Legal reviews are becoming increasingly complex and time-consuming, requiring sophisticated tools and techniques to manage and analyze large and diverse datasets. This trend has been driven by the growth of cloud computing, which allows businesses and organizations to store vast amounts of data online, as well as the growing use of social media, which generates large amounts of data in real-time. As a result, legal professionals are increasingly turning to technology solutions, such as e-discovery software, to help them manage the complexity and volume of data in modern legal cases.
Supervised and unsupervised learning are two different approaches to training artificial intelligence (AI) systems. Supervised learning involves training the AI using labeled data, which means that human annotators have manually labeled data with the correct answer or category. This labeled data is then used to train the AI model to make predictions on new, unlabeled data.
In contrast, unsupervised learning is a type of AI training where the AI system is not given labeled data. Instead, it is fed with large amounts of unstructured data, and it must find patterns and relationships on its own. In other words, unsupervised learning allows an AI system to learn from data without human intervention.

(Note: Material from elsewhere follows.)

-- ==== Sys2Proof/Machine/Core.lean ====
section
/-! DEFINITION. The machine as the host runs it. -/

def Sys2Proof.core : Host.Core := { State := Sys2Proof.Machine.State, Fault := Sys2Proof.Machine.Fault, Refusal := Sys2Proof.Machine.Refusal, step := Sys2Proof.Machine.step, reset := Sys2Proof.Machine.State.reset }
end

At Anzyz Technologies we use a combination of the two techniques, a so-called hybrid AI approach, by first applying unsupervised learning techniques to identify patterns and relationships in text data, and then applying supervised learning techniques to classify text data into categories.
A hybrid AI approach allows AI systems to take advantage of the strengths of both supervised and unsupervised learning, which can lead to more accurate predictions and classifications, particularly for complex and large-scale datasets.
With its hybrid AI system, Anzyz’ e-discovery removes the mundane work of having to manually train the AI, resulting in faster and more accurate reviews for legal professionals.